Brief — Reproduce only the top of the records, down to and including the line containing "def fitsMember (s".
[Records — start]
-- ==== Sys2Proof/Machine/LifeCards.lean ====
section
/-!
DEFINITION. The command cards of smoke-control areas and supervised inputs (07_life_safety.md R186), and what their records do
when they take effect.
-/

namespace Sys2Proof.Machine

open Sys2Proof

/-- The areas whose member lists, as committed, hold an entry (R67). -/
def areasOfEntry (s : State) (e : Nat) : List Nat :=
  ((committed s Kind.zone).filter (fun z =>
    flag z.2 6 && decide (fld z.2 8 14 ≤ e ∧ e < fld z.2 8 14 + fld z.2 22 15))).map (fun z => fld z.2 0 6)

/-- An area is in a mode other than NORMAL. -/
def areaBusy (s : State) (an : Nat) : Bool := (s.area an).mode != 0

/-- The indexes of LS_VAL that a response record names. -/
def respIndexes (x : Img) : List Nat := ((List.range 4).map (fun i => fld x (12 * i) 12)).filter (· != 0xFFF)

/-- A value fits the committed format of the point of a member-list entry, if the point is configured (R178). -/
def fitsMember (s : State) (e : Nat) (v : Nat) : Bool :=
  let pt := cfgImg s Kind.point (fld (cfgImg s Kind.member e) 0 17)
  !flag pt 42 || fitsFormat (fld pt 40 2) (u32 v)

/-- LS_SET_AREA. -/
def cardSetArea (org : Origin) (_lvl : Nat) (p : List Byte) (s : State) : State × Res :=
  let an := le p 0 1
  let x := le p 4 48
  ranged ([(decide (an ≤ 63), 0)] ++ zero p 1 3 ++ mapped lsAreaFields 4 x) s fun _ =>
    if areaBusy s an then (s, .no St.busy 0) else journal org true [wr Kind.lsArea an (cleanImg lsAreaFields x)] [] s

/-- The checks of one trigger record (R173); an unused record names no mode, input, area or point. -/
def trigChecks (s : State) (base : Nat) (x : Img) : List (Bool × Nat) :=
  let kind := fld x 0 2
  let pt := cfgImg s Kind.point (fld x 20 17)
  let fmt := fld pt 40 2
  mapped (if kind = 0 then trigFields.filter (fun f => f.lo != 16) else trigFields) base x ++
    (if kind = 0 then [] else [(flag (cfgImg s Kind.area (fld x 8 6)) 0, base + 1)]) ++
    (if kind = 1 then [(flag (cfgImg s Kind.lsIn 0) (32 * fld x 4 3), base)] else []) ++
    (if kind = 2 then [(flag pt 42 && (fmt == 1 || fmt == 2), base + 2), (fmt != 1 || fld x 48 16 == 0, base + 6)] else [])

/-- LS_SET_TRIG. -/
def cardSetTrig (org : Origin) (_lvl : Nat) (p : List Byte) (s : State) : State × Res :=
  let first := le p 0 1
  let n := le p 1 1
  let r (i : Nat) : Img := le p (8 + 8 * i) 8
  ranged ([(decide (1 ≤ n ∧ n ≤ 125 ∧ first + n ≤ 256), 1)] ++ zero p 2 6 ++
      (List.range n).flatMap (fun i => trigChecks s (8 + 8 * i) (r i))) s fun _ =>
    let touches (x : Img) : Bool := fld x 0 2 != 0 && areaBusy s (fld x 8 6)
    if (List.range n).any (fun i => touches (r i) || touches (cfgImg s Kind.trig (first + i))) then (s, .no St.busy 0)
    else journal org true ((List.range n).map (fun i => wr Kind.trig (first + i) (r i))) [] s

/-- LS_SET_RESP. -/
def cardSetResp (org : Origin) (_lvl : Nat) (p : List Byte) (s : State) : State × Res :=
  let first := le p 0 2
  let n := le p 2 2
  let r (i : Nat) : Img := le p (8 + 8 * i) 8
  ranged ([(decide (first ≤ 16383), 0), (decide (1 ≤ n ∧ n ≤ 120 ∧ first + n ≤ 16384), 2)] ++ zero p 4 4 ++
      (List.range n).flatMap (fun i => mapped respFields (8 + 8 * i) (r i))) s fun _ =>
    if !(List.range n).all (fun i => (respIndexes (r i)).all (fun v => fitsMember s (first + i) (cfgImg s Kind.val v))) then
      (s, .no St.format 0)
    else if (List.range n).any (fun i => (areasOfEntry s (first + i)).any (areaBusy s)) then (s, .no St.busy 0)
    else journal org true ((List.range n).map (fun i => wr Kind.resp (first + i) (r i))) [] s

/-- LS_SET_VAL. -/
def cardSetVal (org : Origin) (_lvl : Nat) (p : List Byte) (s : State) : State × Res :=
  let first := le p 0 2
  let n := le p 2 2
  let r (i : Nat) : Img := le p (8 + 4 * i) 4
  ranged ([(decide (first ≤ 4094), 0), (decide (1 ≤ n ∧ n ≤ 240 ∧ first + n ≤ 4095), 2)] ++ zero p 4 4) s fun _ =>
    -- the member entries whose response names a value that the command writes
    let named := (committed s Kind.resp).flatMap (fun e =>
      ((respIndexes e.2).filter (fun v => decide (first ≤ v ∧ v < first + n))).map (fun v => (e.1, v)))
    if !named.all (fun ev => fitsMember s ev.1 (r (ev.2 - first))) then (s, .no St.format 0)
    else if named.any (fun ev => (areasOfEntry s ev.1).any (areaBusy s)) then (s, .no St.busy 0)
    else journal org true ((List.range n).map (fun i => wr Kind.val (first + i) (r i))) [] s

/-- The checks of LS_IN of input n at byte 4n of the payload (R167). -/
def lsInChecks (n : Nat) (x : Img) : List (Bool × Nat) :=
  mapped lsInFields (4 * n) x ++
    (if fld x 16 8 ≤ fld x 8 8 then [(false, 4 * n + 2)] else [(decide (fld x 16 8 < fld x 24 8), 4 * n + 3)])

/-- LS_SET_IN: enabling an input takes entries 24 to 31 of ADC0, which must select INT (R168, R242). -/
def cardSetIn (org : Origin) (_lvl : Nat) (p : List Byte) (s : State) : State × Res :=
  let x := le p 0 32
  let old := cfgImg s Kind.lsIn 0
  let conv := cfgImg s Kind.conv 0
  ranged ((List.range 8).flatMap (fun n => lsInChecks n (fld x (32 * n) 32))) s fun _ =>
    if anySup x && (decide (24 < convRegLen conv) || convRef conv != 0) then (s, conflict 0x05 24 0x09 0)
    else if (committed s Kind.trig).any (fun t =>
        fld t.2 0 2 == 1 && fld old (32 * fld t.2 4 3) 32 != fld x (32 * fld t.2 4 3) 32 && areaBusy s (fld t.2 8 6)) then
      (s, .no St.busy 0)
    else journal org true [wr Kind.lsIn 0 x] [] s

/-- LS_MODE: it completes at the half-cycle boundary that handles it (R176). -/
def cardLsMode (_org : Origin) (_lvl : Nat) (p : List Byte) (s : State) : State × Res :=
  let an := le p 0 1
  let act := le p 1 1
  let arg := le p 2 1
  let argOk := if act = 0 ∨ act = 2 then decide (1 ≤ arg ∧ arg ≤ 4) else if act = 4 then decide (arg ≤ 5) else true
  ranged ([(decide (an ≤ 63) || an == 0xFF, 0)] ++
      (if an = 0xFF then [] else [(decide (act ≤ 4), 1), (argOk, 2)]) ++ zero p 3 1) s fun _ =>
    if !s.duty then (s, .no St.role 0)
    else if an ≠ 0xFF ∧ act = 4 ∧ !areaHostFfp s an then (s, .no St.ffpDisabled 0)
    else (s, .wait .lsMode)

/-- LS_IN takes effect (R167, R245): the classifier takes or frees its entries of ADC0. -/
def lsInTakesEffect (s : State) : State := withEntries (takeEffect Kind.lsIn 0) s

end Sys2Proof.Machine
end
[Records — finish]
The answer —
-- ==== Sys2Proof/Machine/LifeCards.lean ====
section
/-!
DEFINITION. The command cards of smoke-control areas and supervised inputs (07_life_safety.md R186), and what their records do
when they take effect.
-/

namespace Sys2Proof.Machine

open Sys2Proof

/-- The areas whose member lists, as committed, hold an entry (R67). -/
def areasOfEntry (s : State) (e : Nat) : List Nat :=
  ((committed s Kind.zone).filter (fun z =>
    flag z.2 6 && decide (fld z.2 8 14 ≤ e ∧ e < fld z.2 8 14 + fld z.2 22 15))).map (fun z => fld z.2 0 6)

/-- An area is in a mode other than NORMAL. -/
def areaBusy (s : State) (an : Nat) : Bool := (s.area an).mode != 0

/-- The indexes of LS_VAL that a response record names. -/
def respIndexes (x : Img) : List Nat := ((List.range 4).map (fun i => fld x (12 * i) 12)).filter (· != 0xFFF)

/-- A value fits the committed format of the point of a member-list entry, if the point is configured (R178). -/
def fitsMember (s : State) (e : Nat) (v : Nat) : Bool :=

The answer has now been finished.